The most prevalent form of factoring, known as factoring with recourse, has many benefits:

  • Facilitates rapid access to funds for pressing expenses.
  • There is no need that the client to deal with collections.
  • Due to lesser element costs, this alternative is cheaper for invoice sellers.
  • Increases the money from bills, which helps the company's cash flow.
  • Review and approval time reduced.
  • To reduce the possibility of defaults, the factor is responsible for conducting thorough credit checks and verifications of invoicing customers.
  • In default, the customer can repay "bounced" bills or have them swapped for others.
  • In order to assist with the client's recourse costs, the factor may make available solutions.
  • Since it's not a loan, the client's balance sheet will not reflect any debt.

Disadvantages of Recourse Factoring

Nobody likes to make a hasty decision without fully understanding the potential consequences. To sum up, the main drawbacks of factoring with recourse are as follows:

  • The client's debtors are subject to looser credit checks, which means the factor has less risk and may have recourse in the case of non-payment.
  • A client's company revenue and bank accounts might be negatively impacted if they do not pay the default immediately or offset it with a positive invoice.
  • The price of an invoice presented as payment for an unpaid one is greater.

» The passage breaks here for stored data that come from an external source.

/-- Settles O35. -/
theorem raiseOutcomes : Obligations.RaiseOutcomes := by
  intro target s first
  have hfirst : first = (raiseInterlock s).map Interlock.code := (raiseInterlock_code s).symm
  rw [hfirst]
  have htakes : s.lmc.leaf = .seatedLocked ∨ s.lmc.leaf = .halted → ¬s.lmc.leaf.takesRaise = false := by
    rintro (h | h) <;> rw [h] <;> decide
  have hbars : s.lmc.leaf ≠ .seatedLocked → s.lmc.leaf ≠ .halted → s.lmc.leaf.takesRaise = false := fun h1 h2 => by
    simp [LeafState.takesRaise, h1, h2]
  have hshape {src : TargetSource} {n : Nat} (hl : s.lmc.leaf = .seatedLocked ∨ s.lmc.leaf = .halted)
      (hi : raiseInterlock s = none) (hr : s.apu.restart = false) :
      let t := beginRaise src n s
      t.raiseReply = be16 (BitVec.ofNat 16 n) ++ [BitVec.ofNat 8 t.lmc.leaf.code] ∧
        t.lmc.motion = s.motionRecord .raise src n ∧ (t.lmc.leaf = .unlocking ∨ t.lmc.leaf = .raising) := by
    have h := (beginRaise_raises src n hl hi hr).leaves
    refine ⟨?_, by rw [h], ?_⟩
    · unfold State.raiseReply; rw [show (beginRaise src n s).lmc.motion.target = n by rw [h]; rfl]; rfl
    · rw [h]; split <;> simp
  refine ⟨fun ha => ⟨fun h1 h2 => ?_, fun hl => ⟨fun hb => ?_, fun hb n hn => ?_, fun hb hn => ?_⟩⟩,
    fun ha => ⟨fun h1 h2 => ?_, fun hl => ⟨fun n hn => ?_, fun hn => ?_⟩⟩⟩
  · rw [exec_raise ha, raiseOp, if_pos (hbars h1 h2)]; rfl
  · rw [exec_raise ha, raiseOp, if_neg (htakes hl), if_pos hb]; rfl
  · obtain ⟨i, hi, rfl⟩ := Option.map_eq_some_iff.mp hn
    rw [exec_raise ha, raiseOp, if_neg (htakes hl), if_neg (by simpa using hb), hi]; rfl
  · have hi := Option.map_eq_none_iff.mp hn
    have hr := (taking_iff.mp ha.1).2.2
    obtain ⟨hreply, hmotion, hleaf⟩ := hshape (src := .batch) (n := min s.psc.batch.angle (s.par pTf)) hl hi hr
    refine ⟨beginRaise .batch (min s.psc.batch.angle (s.par pTf)) s, ?_, by rw [hmotion]; rfl, by rw [hmotion]; rfl,
      by rw [hmotion]; rfl, by rw [hmotion]; rfl, by rw [hmotion]; rfl, by rw [hmotion]; rfl, hleaf,
      beginRaise_raises _ _ hl hi hr⟩
    rw [exec_raise ha, raiseOp, if_neg (htakes hl), if_neg (by simpa using hb), hi, ← hreply]
  · rw [exec_raiseExplicit ha, raiseExplicitOp, if_pos (hbars h1 h2)]; rfl
  · obtain ⟨i, hi, rfl⟩ := Option.map_eq_some_iff.mp hn
    rw [exec_raiseExplicit ha, raiseExplicitOp, if_neg (htakes hl), hi]; rfl
  · have hi := Option.map_eq_none_iff.mp hn
    have hr := (taking_iff.mp ha.1).2.2
    obtain ⟨hreply, hmotion, hleaf⟩ := hshape (src := .explicit) (n := min (max target.toNat 500) (s.par pTf)) hl hi hr
    refine ⟨beginRaise .explicit (min (max target.toNat 500) (s.par pTf)) s, ?_, by rw [hmotion]; rfl,
      by rw [hmotion]; rfl, by rw [hmotion]; rfl, hleaf, beginRaise_raises _ _ hl hi hr⟩
    rw [exec_raiseExplicit ha, raiseExplicitOp, if_neg (htakes hl), hi, ← hreply]

end Sys2Proof.Machine
end

section
/-! PROOFS. What the channel jobs leave alone, and the requests of the leaves, the locks and the health records (spec/05, spec/06,
spec/11). -/

namespace Sys2Proof.Machine

variable {s t u : State}

/-! ### What the channel jobs leave to the other blocks (spec/08 to spec/10) -/

/-- A step of the channel jobs: beside the vessels, the queues, the batch and the signals only the standby timer and a
voided proving may change, and conditions be latched. -/
structure ChannelOnly (s t : State) : Prop where
  rest : t = { s with
    cl := { s.cl with latched := t.cl.latched }
    lpu := { s.lpu with standby := t.lpu.standby }
    vt := t.vt, psc := t.psc, csu := t.csu
    phu := { s.phu with proving := t.phu.proving } }
  latched : ∀ i, s.cl.latched.getLsbD i = true → t.cl.latched.getLsbD i = true

theorem ChannelOnly.refl (s : State) : ChannelOnly s s := ⟨rfl, fun _ h => h⟩
theorem ChannelOnly.trans (h : ChannelOnly s t) (k : ChannelOnly t u) : ChannelOnly s u :=
  ⟨by rw [k.rest, h.rest], fun i hi => k.latched i (h.latched i hi)⟩
/-- What is latched stays so, read as the spec's mask. -/
theorem ChannelOnly.mask (h : ChannelOnly s t) {i : Nat} (hs : (s.cl.latched &&& BitVec.twoPow 16 i) ≠ 0) :
    (t.cl.latched &&& BitVec.twoPow 16 i) ≠ 0 :=
  (mask_iff _ i).mpr ⟨((mask_iff _ i).mp hs).1, h.latched i ((mask_iff _ i).mp hs).2⟩

theorem ChannelOnly.lmc (h : ChannelOnly s t) : t.lmc = s.lmc := by rw [h.rest]
theorem ChannelOnly.apu (h : ChannelOnly s t) : t.apu = s.apu := by rw [h.rest]
theorem ChannelOnly.pins (h : ChannelOnly s t) : t.pins = s.pins := by rw [h.rest]
theorem ChannelOnly.tb (h : ChannelOnly s t) : t.tb = s.tb := by rw [h.rest]
theorem ChannelOnly.pumps (h : ChannelOnly s t) : t.lpu.pumps = s.lpu.pumps := by rw [h.rest]
theorem ChannelOnly.bolts (h : ChannelOnly s t) : t.lpu.bolts = s.lpu.bolts := by rw [h.rest]
theorem ChannelOnly.seats (h : ChannelOnly s t) : t.lpu.seats = s.lpu.seats := by rw [h.rest]
theorem ChannelOnly.seqKind (h : ChannelOnly s t) : t.lpu.seqKind = s.lpu.seqKind := by rw [h.rest]
theorem ChannelOnly.circuits (h : ChannelOnly s t) : t.phu.circuits = s.phu.circuits := by rw [h.rest]
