-- ==== Sys2Proof/Decode.lean ====
section
/-! DEFINITION. The decoder and, after it, the encoder. CBPE fetches no instructions (20 rule R73): its opcode table selects
operations by patterns over the condition words K (30 rule R99) and J (43 rule R162), and lists the wire and port formats.
The model's code stream is a bit list (the addressable unit of every space of CBPE is one bit, 20 rule R60): eight bits
of row number (the row's place in spec/opcode_table.json, bit 0 first), then the row's own bits, bit 0 or the first wire
bit first (notes/assumptions/7.md, DESIGN CHOICE: several rows of the table share one pattern, so the pattern alone
names no row). The words the machine itself fetches are the 24-bit input words of 30 rule R98: `decodeIn`. -/

namespace Sys2Proof

/-! ## Bits and numbers -/

/-- The bits of a vector, least significant first. -/
def bitsOf {n : Nat} (v : BitVec n) : Bits := (List.range n).map fun i => v.getLsbD i

/-- The number whose binary digits, least significant first, are `b`. -/
def natOf (b : Bits) : Nat :=
  match b with
  | [] => 0
  | x :: r => (if x then 1 else 0) + 2 * natOf r

/-- The `n`-bit vector with the bits `b`, least significant first. -/
def vecOf (n : Nat) (b : Bits) : BitVec n := BitVec.ofNat n (natOf b)

/-- The `n` low bits of the number `w`, least significant first. -/
def numBits (n w : Nat) : Bits := (List.range n).map fun i => w.testBit i

/-! ## The tables of patterns -/

/-- The number of a K bit (30 rule R99). -/
def KBit.index (b : KBit) : Nat :=
  match b with
  | .rst => 0 | .fall => 1 | .txa => 2 | .txh => 3 | .pclk => 4 | .fsv => 5 | .cmdv => 6 | .cpv => 7 | .txw => 8
  | .eclr => 9 | .sfail => 10 | .hit => 11 | .ins => 12 | .fits => 13 | .ovf => 14 | .last => 15 | .cte => 16 | .wte => 17

/-- The number of a J bit (43 rule R162). -/
def JBit.index (b : JBit) : Nat :=
  match b with
  | .sten => 0 | .odd => 1 | .n72 => 2 | .disc => 3 | .dbg => 4 | .simple => 5 | .force => 6 | .chg => 7

/-- The selection pattern over K of a row (30 rule R99): the bits that are not don't-care, with the value asked. Empty for
the rows that K does not select. -/
def kPattern (i : Instr) : List (KBit × Bool) :=
  match i with
  | .reset => [(.rst, true)]
  | .errClear => [(.rst, false), (.eclr, true)]
  | .edgeDetect => [(.rst, false)]
  | .decode => [(.rst, false), (.fsv, true)]
  | .sample => [(.rst, false), (.fall, true), (.txa, false)]
  | .sampleSuspend => [(.rst, false), (.fall, true), (.txa, true)]
  | .winAppend => [(.rst, false), (.fall, true), (.txa, false)]
  | .ageInc => [(.rst, false), (.fall, true), (.txa, false)]
  | .flagMatch => [(.rst, false), (.fall, true), (.txa, false)]
  | .framePublish => [(.rst, false), (.fall, true), (.txa, false), (.hit, true), (.ins, true), (.fits, true)]
  | .frameDrop => [(.rst, false), (.fall, true), (.txa, false), (.hit, true), (.ins, true), (.fits, false)]
  | .boundaryToggle => [(.rst, false), (.fall, true), (.txa, false), (.hit, true)]
  | .syncRecover => [(.rst, false), (.fall, true), (.txa, false), (.hit, false), (.ovf, true)]
  | .quietDetect => [(.rst, false), (.fall, true), (.txa, false)]
  | .cmdAccept => [(.rst, false), (.cmdv, true), (.cpv, false)]
  | .cmdReject => [(.rst, false), (.cmdv, true), (.cpv, true)]
  | .txLoad => [(.rst, false), (.txa, false), (.cpv, true), (.txw, true)]
  | .txWaitWindow => [(.rst, false), (.txa, false), (.cpv, true), (.txw, false), (.wte, false)]
  | .txWinTimeout => [(.rst, false), (.txa, false), (.cpv, true), (.txw, false), (.wte, true)]
  | .txDrive => [(.rst, false), (.txa, true), (.txh, false), (.pclk, false)]
  | .txAdvance => [(.rst, false), (.txa, true), (.txh, true), (.pclk, true), (.last, false)]
  | .txRelease => [(.rst, false), (.txa, true), (.txh, true), (.pclk, true), (.last, true)]
  | .txStallL => [(.rst, false), (.txa, true), (.txh, false), (.pclk, true), (.cte, false)]
  | .txStallH => [(.rst, false), (.txa, true), (.txh, true), (.pclk, false), (.cte, false)]
  | .txClkTimeoutL => [(.rst, false), (.txa, true), (.txh, false), (.pclk, true), (.cte, true)]
  | .txClkTimeoutH => [(.rst, false), (.txa, true), (.txh, true), (.pclk, false), (.cte, true)]
  | .storeFailLatch => [(.rst, false), (.sfail, true)]
  | .destuff => []
  | .discardMalformed => []
  | .discardLength => []
  | .zoneDecode => []
  | .zoneForce => []
  | .statusDecode => []
  | .nextStatusRich => []
  | .nextStatusSimple => []
  | .updPublishStatus => []
  | .updPublishZone => []
  | .updStoreStatus => []
  | .updStoreZone => []
  | .trace => []
  | .stuff _ => []
  | .txBuild _ => []
  | .statusLoad => []
  | .flagVRef => []
  | .rawFrame _ => []
  | .zoneReport _ _ _ _ _ => []
  | .statusReport _ _ _ _ _ _ _ _ => []
  | .cmdFrame _ => []
  | .inWord _ => []
  | .statusCode _ => []
  | .persistedByte _ => []
  | .cmdResp _ => []
  | .txResult _ => []
  | .trcReason _ => []
  | .errBits _ => []

/-- The selection pattern over J of a part of DECODE (43 rule R162). Empty for the rows that J does not select. -/
def jPattern (i : Instr) : List (JBit × Bool) :=
  match i with
  | .reset => []
  | .errClear => []
  | .edgeDetect => []
  | .decode => []
  | .sample => []
  | .sampleSuspend => []
  | .winAppend => []
  | .ageInc => []
  | .flagMatch => []
  | .framePublish => []
  | .frameDrop => []
  | .boundaryToggle => []
  | .syncRecover => []
  | .quietDetect => []
  | .cmdAccept => []
  | .cmdReject => []
  | .txLoad => []
  | .txWaitWindow => []
  | .txWinTimeout => []
  | .txDrive => []
  | .txAdvance => []
  | .txRelease => []
  | .txStallL => []
  | .txStallH => []
  | .txClkTimeoutL => []
  | .txClkTimeoutH => []
  | .storeFailLatch => []
  | .destuff => [(.sten, true)]
  | .discardMalformed => [(.odd, true)]
  | .discardLength => [(.odd, false), (.n72, true)]
  | .zoneDecode => [(.odd, false), (.n72, false), (.disc, false)]
  | .zoneForce => [(.odd, false), (.n72, false), (.disc, false), (.force, true)]
  | .statusDecode => [(.odd, false), (.n72, false), (.disc, true)]
  | .nextStatusRich => [(.odd, false), (.n72, false), (.disc, true), (.simple, false)]
  | .nextStatusSimple => [(.odd, false), (.n72, false), (.disc, true), (.simple, true)]
  | .updPublishStatus => [(.odd, false), (.n72, false), (.disc, true)]
  | .updPublishZone => [(.odd, false), (.n72, false), (.disc, false), (.force, true)]
  | .updStoreStatus => [(.odd, false), (.n72, false), (.disc, true), (.chg, true)]
  | .updStoreZone => [(.odd, false), (.n72, false), (.disc, false), (.force, true), (.chg, true)]
  | .trace => [(.dbg, true)]
  | .stuff _ => []
  | .txBuild _ => []
  | .statusLoad => []
  | .flagVRef => []
  | .rawFrame _ => []
  | .zoneReport _ _ _ _ _ => []
  | .statusReport _ _ _ _ _ _ _ _ => []
  | .cmdFrame _ => []
  | .inWord _ => []
  | .statusCode _ => []
  | .persistedByte _ => []
  | .cmdResp _ => []
  | .txResult _ => []
  | .trcReason _ => []
  | .errBits _ => []

/-- `(word & mask) == match` for a K word given as bits, bit 0 first. -/
def kMatches (i : Instr) (word : Bits) : Bool :=
  (kPattern i).all fun p => (word.getD p.1.index false) == p.2

/-- `(word & mask) == match` for a J word given as bits, bit 0 first. -/
def jMatches (i : Instr) (word : Bits) : Bool :=
  (jPattern i).all fun p => (word.getD p.1.index false) == p.2

/-- The `match` value of a K row as its 18 bits: the bits the pattern wants 1, every other bit 0. -/
def kWord (i : Instr) : Bits :=
  (List.range 18).map fun n => (kPattern i).any fun p => p.1.index == n && p.2

/-- The `match` value of a J row as its 8 bits. -/
def jWord (i : Instr) : Bits :=
  (List.range 8).map fun n => (jPattern i).any fun p => p.1.index == n && p.2

/-! ## Code words -/

/-- 30 rule R95. -/
def statusNum (st : AlarmStatus) : BitVec 3 :=
  match st with
  | .disarmed => 0 | .armedTotal => 1 | .armedPartial => 2 | .triggered => 3 | .chime => 4 | .armingTotal => 5
  | .armingPartial => 6

/-- 30 rule R95; code 7 names no status. -/
def statusOfNum (c : Nat) : Option AlarmStatus :=
  match c with
  | 0 => some .disarmed | 1 => some .armedTotal | 2 => some .armedPartial | 3 => some .triggered | 4 => some .chime
  | 5 => some .armingTotal | 6 => some .armingPartial | _ => none

/-- 30 rule R97, `cmd_resp`. -/
def cmdRespNum (r : CmdResp) : BitVec 2 :=
  match r with
  | .noRequest => 0 | .accepted => 1 | .busy => 2

/-- 30 rule R97; 3 is never produced. -/
def cmdRespOfNum (c : Nat) : Option CmdResp :=
  match c with
  | 0 => some .noRequest | 1 => some .accepted | 2 => some .busy | _ => none
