-- ==== Sys2Proof/Machine/Cycle.lean ====
section
/-! DEFINITION. The cycle (48_cycle_step.md): the stages of rule R240 in their order, and the input word IN as the operation
"one cycle with these inputs". -/

namespace Sys2Proof.Machine

/-- Stage 1 (48 rule R240). -/
def stage1 (s : State) : Result := runAll [execErrClear, execEdgeDetect] s

/-- Stage 2 (48 rule R240). -/
def stage2 (s : State) : Result := if s.fsValid then execDecode s else .next s

/-- Stage 3 (48 rule R240). -/
def stage3 (s : State) : Result :=
  if s.net.fall then (if s.txState = .idle then execSample s else execSampleSuspend s) else .next s

/-- Stage 4 (48 rule R240). -/
def stage4 (s : State) : Result :=
  if s.inp.cmdValid then (if s.cpValid then execCmdReject s else execCmdAccept s) else .next s

/-- Stage 5: the one transmitter operation of 46 rule R215's table, if any. -/
def stage5 (s : State) : Result :=
  match s.txState with
  | .idle =>
    if s.cpValid then
      (if s.txw then execTxLoad s
       else if s.wtCnt + 1 < s.variant.windowTimeout then execTxWaitWindow s
       else execTxWinTimeout s)
    else .next s
  | .waitLow =>
    if s.inp.pclk then
      (if s.ctCnt + 1 < s.variant.clkTimeout then execTxStallL s else execTxClkTimeoutL s)
    else execTxDrive s
  | .waitHigh =>
    if s.inp.pclk then (if s.txIdx + 1 = s.txb.length then execTxRelease s else execTxAdvance s)
    else (if s.ctCnt + 1 < s.variant.clkTimeout then execTxStallH s else execTxClkTimeoutH s)

/-- Stage 6 (48 rule R240). -/
def stage6 (s : State) : Result := if s.inp.storeFail then execStoreFailLatch s else .next s

/-- The stages of one cycle (48 rule R240), RESET first and alone (rule R241 (i)). A state of 93 U3 has no rule but RESET. -/
def runStages (s : State) : Result :=
  if s.inp.rst then execReset s
  else if insideSpec s then runAll [stage1, stage2, stage3, stage4, stage5, stage6] s
  else .refused .outsideSpec

/-- IN: one cycle of the block with the input word `f` (48 rule R240, 30 rule R98). A Variant that is not well formed gets
no step (00 rule R10). -/
def execInWord (f : InWord) (s : State) : Result :=
  if s.variant.wf then andThen (runStages (beginCycle f s)) fun t => .next (endCycle t)
  else .refused .illFormedVariant

end Sys2Proof.Machine
end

Advantages of Non-Recourse Factoring

Advantages of non-recourse factoring is that it is defined by:

  • Superior protection against bad debts for the customer
  • Improves operational capital and cash flow
  • Debtors might be given payment conditions by clients.
  • In order to reduce the possibility of defaults, the factor is responsible for conducting thorough credit checks and verifications of invoicing customers.
  • Far less difficult to get than other options, such as a company line of credit (LOC)
  • Easy to use and quick to roll out
  • Could be available for a three-month loan at the most

Disadvantages of Non-recourse Financing

Here are a few downsides that should be considered:

  • Companies have different levels of bad debt protection.
  • Rigid procedures may be required prior to financing bills due to non-recourse considerations.
  • Expensive compared to other financing options, according to bank finance
  • Requests a further reduction on bills

Bottom Line: Recourse vs Nonrecourse Factoring

In conclusion, before deciding between recourse and non-recourse factoring, a customer should have an in-depth conversation with a respectable factor to determine the latter's terms. Ensuring debtors have excellent payment histories and high credit scores is usually the greatest way to avoid risk and spend less on fees.